Дверца “козлика” скрипнула и с громким металлическим хлопком закрылась. Машина, поколыхавшись под массой тела старшего лейтенанта Каримова Петра Никаноровича, пофыркала, поурчала, дёрнулась, рыгнула и медленно, вразвалочку, выбрасывая из-под колёс ошмётки грязи, поползла вокруг колодца, чтобы, скрывшись за горкой, затеряться в кукурузе, уносясь по просёлку к Житнино, и покатить дальше – к цивилизации.
Пятеро детей были на сходке.
Они сразу же после отъезда участкового подались за дом Бориски и углубились в поле – подальше, на другую сторону деревушки, чтобы она стала дополнительным буфером между ними и Жорой Барсуковым, находящимся в километре или около того на западе от Тумачей. Они собрались, чтобы в полголоса говорить о нём и о себе: как им быть, что предпринять, как выпутаться из всего этого с наименьшими потерями?
Начал Саша.
– Мы, братцы и сёстры, вляпались по самые уши, – сказал он.
– Теперь мы, – спросила Катя, и, казалось, она была готова заплакать, – за то, что укрывали его, тоже будем виноватыми?

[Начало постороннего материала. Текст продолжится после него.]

/-- Rules R180, R188, R189, R286 (b): a well-timed read with a byte in a read-protected sector sets RDERR; a read that
fails the timing condition sets no flag, protected or not. Either returns a free value, the same whatever the array
holds, so the stored bytes are not revealed. -/
def Obligations.ProtectedOrUnderclockedReadHidesTheBytes : Prop :=
  ∀ (i : Instr) (sz : AccessSize) (a : Word) (s : State) (f : SrFlags), IsArrayRead i sz a →
    WellFormed s.params i = true →
    s.pend = .none →
    (WellTimed s ∧ (∃ j, j < nbytes sz ∧ ReadProtectedByte s (a.toNat + j)) ∧ f = { s.sr with rderr := true }) ∨
      (¬WellTimed s ∧ f = s.sr) →
    ∃ (v : Word) (d : Nat), v.toNat < 2 ^ (8 * nbytes sz) ∧
      ∀ m : Memory, exec i (s.withArr m) =
        .next { s with arr := m, sr := f, rdata := v, draws := d, held := false }

/-! ## Array writes -/

/-- Rules R184 to R187, R283: with no sticky flag set, a program request sets every error flag that applies (and OPERR
while ERRIE = 1), or starts the program if none applies. `w`, `p` and `g` say which of the three errors applies. That a
PSIZE code above 3, to which rule R39 gives no size, sets PGPERR is the model's choice (log entry 18). -/
def Obligations.ProgramRequestStartsOrFlagsEveryError : Prop :=
  ∀ (i : Instr) (sz : AccessSize) (a v : Word) (s : State) (w p g : Bool), IsArrayWrite i sz a v →
    WellFormed s.params i = true → s.pend = .none → sticky s.sr = false →
    (w = true ↔ WriteProtectedByte s a.toNat) →
    (p = true ↔ nbytes sz ≠ 2 ^ s.cr.psize.toNat) →
    (g = true ↔ s.ks ≠ .opened ∨ ¬(s.cr.pg = true ∧ s.cr.ser = false ∧ s.cr.mer = false)) →
    exec i s = .next (if (w || p || g) = true then
      { s with
        sr := { s.sr with
          wrperr := s.sr.wrperr || w, pgperr := s.sr.pgperr || p, pgserr := s.sr.pgserr || g,
          operr := s.sr.operr || s.cr.errie },
        held := false }
      else { s with pend := .program a sz v, held := false })

/-- Rules R184, R282: with a sticky flag set, a program request is dropped with no flag changed, or checked as usual, as
a free draw (counted in `draws`, log entry 6). That a PSIZE code above 3, to which rule R39 gives no size, then sets
PGPERR is the model's choice (log entry 18). -/
def Obligations.StickyProgramRequestIsDroppedOrChecked : Prop :=
  ∀ (i : Instr) (sz : AccessSize) (a v : Word) (s b : State) (w p g : Bool), IsArrayWrite i sz a v →
    WellFormed s.params i = true → s.pend = .none → sticky s.sr = true →
    b = { s with draws := s.draws + 1, held := false } →
    (w = true ↔ WriteProtectedByte s a.toNat) →
    (p = true ↔ nbytes sz ≠ 2 ^ s.cr.psize.toNat) →
    (g = true ↔ s.ks ≠ .opened ∨ ¬(s.cr.pg = true ∧ s.cr.ser = false ∧ s.cr.mer = false)) →
    exec i s = .next b ∨
    exec i s = .next (if (w || p || g) = true then
      { b with
        sr := { s.sr with
          wrperr := s.sr.wrperr || w, pgperr := s.sr.pgperr || p, pgserr := s.sr.pgserr || g,
          operr := s.sr.operr || s.cr.errie } }
      else { b with pend := .program a sz v })

/-! ## The engine -/

/-- Rules R201, R205, R206: a completed program leaves its bytes in its unit if every byte of it was erased (the
parameter ERASED_BYTE, 0xFF by default); else the unit's bytes are free. Outside the unit nothing changes, the old
bytes join `Stale` (a list of remembered ranges in the model, log entry 8), and EOP is set while EOPIE = 1. -/
def Obligations.ProgramCompletionWritesOnlyItsUnit : Prop :=
  Params.default.erasedByte = 0xFF ∧ ∀ (s : State) (a : Word) (sz : AccessSize) (v : Word), s.pend = .program a sz v →
    ∃ (m : Memory) (st : List StaleRange) (d : Nat),
      engineStep s = { s with
        arr := m, stale := st, draws := d, pend := .none, sr := { s.sr with eop := s.sr.eop || s.cr.eopie } } ∧
      ((∀ j, j < nbytes sz → readByte s.arr (a.toNat + j) = s.params.erasedByte) →
        d = s.draws ∧ ∀ j, j < nbytes sz → readByte m (a.toNat + j) = v.extractLsb' (8 * j) 8) ∧
      (∀ b, ¬(a.toNat ≤ b ∧ b < a.toNat + nbytes sz) →
        readByte m b = readByte s.arr b ∧ staleAt st b = staleAt s.stale b) ∧
      ∀ b, a.toNat ≤ b ∧ b < a.toNat + nbytes sz → staleAt st b = readByte s.arr b :: staleAt s.stale b

/-- Rules R202, R205, R206: a completed sector erase leaves ERASED_BYTE (0xFF by default) in every byte of its sector,
unless PSIZE is x64, when they are free, and the old bytes join `Stale` (a list of remembered ranges in the model, log
entry 8); outside the sector (for sector numbers from N_SECTORS = 8 up everywhere; other values: log entry
18) nothing changes. -/
def Obligations.SectorEraseCompletionErasesOnlyItsSector : Prop :=
  (Params.default.erasedByte = 0xFF ∧ Params.default.nSectors = 8 ∧
    ∀ (s : State) (n b : Nat), sectorMapOk s.params = true → s.params.nSectors ≤ n → ¬InSector s n b) ∧
  ∀ (s : State) (n : BitVec 5), s.pend = .sectorErase n →
    ∃ (m : Memory) (st : List StaleRange) (d : Nat),
      engineStep s = { s with
        arr := m, stale := st, draws := d, pend := .none, sr := { s.sr with eop := s.sr.eop || s.cr.eopie } } ∧
      (∀ b, InSector s n.toNat b → staleAt st b = readByte s.arr b :: staleAt s.stale b ∧
        (s.cr.psize.toNat < 3 → readByte m b = s.params.erasedByte)) ∧
      ∀ b, ¬InSector s n.toNat b → readByte m b = readByte s.arr b ∧ staleAt st b = staleAt s.stale b

/-- Rules R203, R205, R206: a completed mass erase leaves ERASED_BYTE (0xFF by default) in every byte of the array (free
ones with PSIZE x64), and the old bytes join `Stale` (a list of remembered ranges in the model, log entry 8); the option
bytes stay. -/
def Obligations.MassEraseCompletionErasesTheArray : Prop :=
  (Params.default.erasedByte = 0xFF ∧ Params.default.arrayBase = 0x08000000 ∧ Params.default.arrayLast = 0x0807FFFF) ∧
  ∀ s : State, s.pend = .massErase →
    ∃ (m : Memory) (st : List StaleRange) (d : Nat),
      engineStep s = { s with
        arr := m, stale := st, draws := d, pend := .none, sr := { s.sr with eop := s.sr.eop || s.cr.eopie } } ∧
      ∀ b, s.params.arrayBase ≤ b → b ≤ s.params.arrayLast →
        staleAt st b = readByte s.arr b :: staleAt s.stale b ∧
          (s.cr.psize.toNat < 3 → readByte m b = s.params.erasedByte)

/-- Rule R204: a completed commit makes the option bytes the committed fields; only while `PCROP_WEAKEN = Either`, and
only for a commit that weakens PCROP, may they be the old ones, whole. Nothing else changes but the model's count of
draws (log entry 6); EOP is not written. That the rule's "exists i < 8" over nWRP is i < N_SECTORS, for every value of
the parameters, is the model's choice (log entry 18). -/
def Obligations.OptionCommitTakesTheNewFieldsOrKeepsTheOld : Prop :=
  ∀ (s : State) (f : OptFields), s.pend = .optCommit f →
    ∃ (ob : OptFields) (d : Nat), engineStep s = { s with ob := ob, draws := d, pend := .none } ∧
      (ob = f ∨ (ob = s.ob ∧ s.params.pcropWeaken = .either ∧ s.ob.sprmod = true ∧
        (f.sprmod = false ∨ ∃ i, i < s.params.nSectors ∧ s.ob.nwrp.getLsbD i = true ∧ f.nwrp.getLsbD i = false)))

/-- Rules R200, R207: with nothing pending the engine has no step, which the model says as an engine turn that changes
nothing (its choice, log entry 5); its step writes only `Arr`, `OB`, `Stale`, `pend` and SR.EOP (and the model's count
of draws); and what it writes depends only on those, CR.PSIZE, CR.EOPIE and the parameters, so not on the key
machines, ACR, OPTCR, the error flags, CR's mode and SNB, or the host. -/
def Obligations.EngineReadsAndWritesOnlyItsOwnState : Prop :=
  (∀ s : State, s.pend = .none → engineStep s = s) ∧
  ∀ s t : State, t.pend = s.pend → t.arr = s.arr → t.ob = s.ob → t.stale = s.stale → t.draws = s.draws →
    t.params = s.params → t.sr.eop = s.sr.eop → t.cr.psize = s.cr.psize → t.cr.eopie = s.cr.eopie →
    engineStep t = { t with
      arr := (engineStep s).arr, ob := (engineStep s).ob, stale := (engineStep s).stale,
      draws := (engineStep s).draws, pend := .none, sr := { t.sr with eop := (engineStep s).sr.eop } }

/-! ## Reset -/

/-- Rules R320 to R322: reset puts every volatile field at its reset value, loads OPTCR from the option bytes,
discards the command in progress (with its request in the model's queue, log entry 10), and keeps the marks, the
parameters, the array and the option bytes but for the target of an interrupted operation. -/
def Obligations.ResetEventClearsVolatileStateOnly : Prop :=
  ∀ s : State, ∃ (m : Memory) (ob : OptFields) (d : Nat),
    resetEvent s = { s with
      acr := ⟨0, false, false, false, false, false⟩,
      sr := ⟨false, false, false, false, false, false, false⟩,
      cr := ⟨false, false, false, 0, 0, false, false⟩,
      optcr := ob, ks := .wait1, oks := .wait1, pend := .none, ob := ob, arr := m, stale := [], run := none,
      held := false, draws := d,
      program := if s.run = none then s.program else s.program.tail } ∧
    (s.pend = .none → m = s.arr ∧ ob = s.ob) ∧
    (∀ a sz v, s.pend = .program a sz v → ob = s.ob ∧
      ∀ b, ¬(a.toNat ≤ b ∧ b < a.toNat + nbytes sz) → readByte m b = readByte s.arr b) ∧
    (∀ n, s.pend = .sectorErase n → ob = s.ob ∧
      ∀ b, ¬InSector s n.toNat b → readByte m b = readByte s.arr b) ∧
    (s.pend = .massErase → ob = s.ob ∧
      ∀ b, ¬(s.params.arrayBase ≤ b ∧ b ≤ s.params.arrayLast) → readByte m b = readByte s.arr b) ∧
    ∀ f, s.pend = .optCommit f → m = s.arr

/-- Rules R33, R44, R323: the registers of the launch state, with the factory option bytes, read their reset values for
every array and every other parameter; no operation is pending and no mark is set. -/
def Obligations.LaunchRegistersReadTheirResetValues : Prop :=
  ∀ (p : Params) (m : Memory) (s : State), s = State.launch p OptFields.factory m →
    p.optcrRsvd = 0x0F000000 →
    s.pend = .none ∧ s.fault = none ∧ s.refused = false ∧ s.run = none ∧ s.arr = m ∧
    exec .acrRd s = .next { s with rdata := 0x00000000 } ∧ exec .keyrRd s = .next { s with rdata := 0x00000000 } ∧
    exec .optkeyrRd s = .next { s with rdata := 0x00000000 } ∧ exec .srRd s = .next { s with rdata := 0x00000000 } ∧
    exec .crRd s = .next { s with rdata := 0x80000000 } ∧ exec .optcrRd s = .next { s with rdata := 0x0FFFAAED }

/-- Rule R284: the interrupt output, from the words the status and control registers read. -/
def Obligations.InterruptOutputIsItsEquationOverTheRegisters : Prop :=
  ∀ s : State, ∃ u w : State, exec .srRd s = .next u ∧ exec .crRd s = .next w ∧
    irq s = ((u.rdata.getLsbD 0 && w.rdata.getLsbD 24) ||
      (w.rdata.getLsbD 25 && (u.rdata.getLsbD 1 || u.rdata.getLsbD 8)))

/-! ## Commands -/

/-- Rules R121, R122, R230: a transaction of a command's expansion is the bus instruction its descriptor decodes to: it
completes with the same state, or holds, as `exec` of that instruction does. The addresses of WRITE's array
transactions are the array's (rule R239), and the parameters are admitted ones. That a hold is a next state which notes
it is the model's choice (log entry 9). -/
def Obligations.CommandTransactionsAreBusInstructions : Prop :=
  ∀ (u : Micro) (p : Position) (s : State),
    paramsOk s.params → (∀ a d, u = .wrData a d → arrayAddressOk s.params .word a = true) →
    ∃ i, decode s.params (microDescriptor u p s) = .ok i ∧
      (microTxn u p s = none → exec i s = .next { s with held := true }) ∧
      ∀ t, microTxn u p s = some t → exec i s = .next { t with held := false }

/-- Rule R292: a command that begins while another is incomplete is refused (as the model reads it: log entry 12). -/
def Obligations.InterleavedCommandIsRefused : Prop :=
  ∀ (i : Instr) (p : Position) (s : State) (op : BitVec 8) (xs : List Operand), s.run = some p → p.cmd ≠ i →
    decode s.params (.cmd op xs) = .ok i → 1 ≤ op.toNat → op.toNat ≤ 13 →
    exec i s = .next { s with refused := true, held := false }

/-- Rules R230, R232 to R236, R239 to R241, R243: the first transaction of the nine commands that go on after it (INIT,
the two locks, the two unlocks, WRITE, the two erases, SET_PROTECTION) is the bus instruction its expansion begins with,
and the command then stands at its next one; after a BusError it stops where it is. The operand checks follow SNB_WIDTH
and WRP_WIDTH (log entry 18). -/
def Obligations.CommandsBeginWithTheirFirstTransaction : Prop :=
  ∀ s : State, Ready s →
    (∃ u, exec .acrRd s = .next u ∧
      ∀ f, exec (.init f) s = .next { u with run := some ⟨.init f, 1, u.rdata, []⟩ }) ∧
    (∃ u, exec .crRd s = .next u ∧ exec .lock s = .next { u with run := some ⟨.lock, 1, u.rdata, []⟩ }) ∧
    (∃ u, exec .optcrRd s = .next u ∧ exec .optLock s = .next { u with run := some ⟨.optLock, 1, u.rdata, []⟩ }) ∧
    (∃ u, exec (.keyrWr s.params.key1) s = .next u ∧
      ∀ i, (i = .unlock ∨ i = .eraseAll ∨ (∃ n : Word, n.toNat < 2 ^ s.params.snbWidth ∧ i = .eraseSector n) ∨
        ∃ (a n : Word) (d : List Byte), i = .write a n d ∧ a.toNat % 4 = 0 ∧ d.length = n.toNat ∧
          (n.toNat = 0 ∨ (s.params.arrayBase ≤ a.toNat ∧
            a.toNat + 4 * ((n.toNat + 3) / 4) - 1 ≤ s.params.arrayLast))) →
      exec i s = .next { u with run := some ⟨i, if u.fault = none then 1 else 0, 0, []⟩ }) ∧
    ∃ u, exec (.optkeyrWr s.params.optkey1) s = .next u ∧
      ∀ i, (i = .optUnlock ∨ ∃ l m : Word, l.toNat ≤ 2 ∧ m.toNat < 2 ^ s.params.wrpWidth ∧ i = .setProtection l m) →
      exec i s = .next { u with run := some ⟨i, if u.fault = none then 1 else 0, 0, []⟩ }

/-- Rules R231, R232: INIT writes the calibrator's wait states (WS_STEP_MHZ is 30 and LATENCY has four bits by default)
and PSIZE = x32, both as read-modify-writes; the PSIZE write lands unless CR is locked and `LOCKED_CR_WRITE = Ignored`.
Written back with DCRST = 1 and DCEN = 0, ACR resets the data cache again (rule R142). That the count is cut to
LATENCY_WIDTH, for every width, is the model's reading (log entry 18). -/
def Obligations.InitWritesWaitStatesAndParallelism : Prop :=
  (Params.default.wsStepMhz = 30 ∧ Params.default.latencyWidth = 4) ∧
  ∀ (f : Word) (s : State), Ready s → Invariant s → s.pend = .none →
    ∃ v : Word, execTimes 4 (.init f) s = .next { s with
      acr := { s.acr with
        latency := BitVec.ofNat 8 (if f.toNat / 1000000 = 0 then 0
          else ((f.toNat / 1000000 - 1) / s.params.wsStepMhz) % 2 ^ s.params.latencyWidth) },
      stale := if s.acr.dcrst = true ∧ s.acr.dcen = false then [] else s.stale,
      cr := if s.ks ≠ .opened ∧ s.params.lockedCrWrite = .ignored then s.cr else { s.cr with psize := 2 },
      rdata := v, result := .nothing, held := false }

/-- Rule R233: UNLOCK opens a locked CR and returns when idle; with an operation pending it keeps polling; from any
state but the initial one its first write faults and locks CR out, unless KEY1 is the key that state expects (only in
the state after KEY1, with KEY2 equal to KEY1, which the spec's own keys are not; equal in KEY_WIDTH bits: log entry
18). -/
def Obligations.UnlockOpensTheControlRegister : Prop :=
  ∀ s : State, Ready s →
    (s.ks = .wait1 → s.pend = .none → ∃ v : Word, execTimes 3 .unlock s =
      .next { s with ks := .opened, rdata := v, result := .nothing, held := false }) ∧
    (s.ks = .wait1 → s.pend ≠ .none → ∀ k, ∃ t, execTimes (k + 2) .unlock s = .next t ∧ t.ks = .opened ∧
      t.pend = s.pend ∧ t.run ≠ none) ∧
    (s.ks ≠ .wait1 → ¬(s.ks = .wait2 ∧ sameKey s.params.keyWidth s.params.key1 s.params.key2 = true) →
      exec .unlock s = .next { s with
      ks := .lockout, fault := some (keyrKey s.params), run := some ⟨.unlock, 0, 0, []⟩, held := false })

– Да, – ответил Саша. – Укрывательство преступника – это преступление.
– Какой ужас, – простонала девочка.
– Но, может быть, нам всё-таки выдать его? – спросил Митя. – Мы ещё маленькие – нас простят. И мы… мы скажем, что ничего такого о нём не знали!
В этот момент его глаза за большущими очками показались товарищам настолько по-детски трогательными и наивными, что они умилились, будто это не Любочка была маленькой, а он, Митя.
– Бориске уже четырнадцать. Его могут посадить, – сказал Саша. – Штука-то в чём? В том, что они не должны верить нам. И на допросах они так запутают нас, что мы, даже если предварительно обо всём хорошенько договоримся, всё тут же выложим, запутавшись. Знаешь, как дознаватели умеют давить на психику, ломать тебя при ведении допроса? А ещё начнут бить, и тогда точно пиши пропало! Тут ты всё и выложишь.
– Почему это я? – плаксиво осведомился Митя и заморгал подслеповатыми маленьким глазками.
– Да не ты. Это я так просто сказал. Я имел в виду всех нас. И себя тоже.
– Может, отпустить его? – предложила Катя.
– Он нас зарежет, – категорично сказал Саша.
– Почему? – удивилась Катя. – Мы же ничего и никому… молчок.
– Потому что в деревню приезжала спрашивать о нём милиция. Только от одного от этого уже пахнет жаренным, так что зарежет! Для подстраховки.
– Или убьёт из пистолета, – предположил Митя.
– С чего ты взял? – спросил Саша. – Почём ты знаешь, что у него пистолет?
– В ориентировке написано, – ответил Бориска вместо Мити и указал на нужное место со страшными словами в своей листовке, – написано, что он вооружён, поэтому опасен.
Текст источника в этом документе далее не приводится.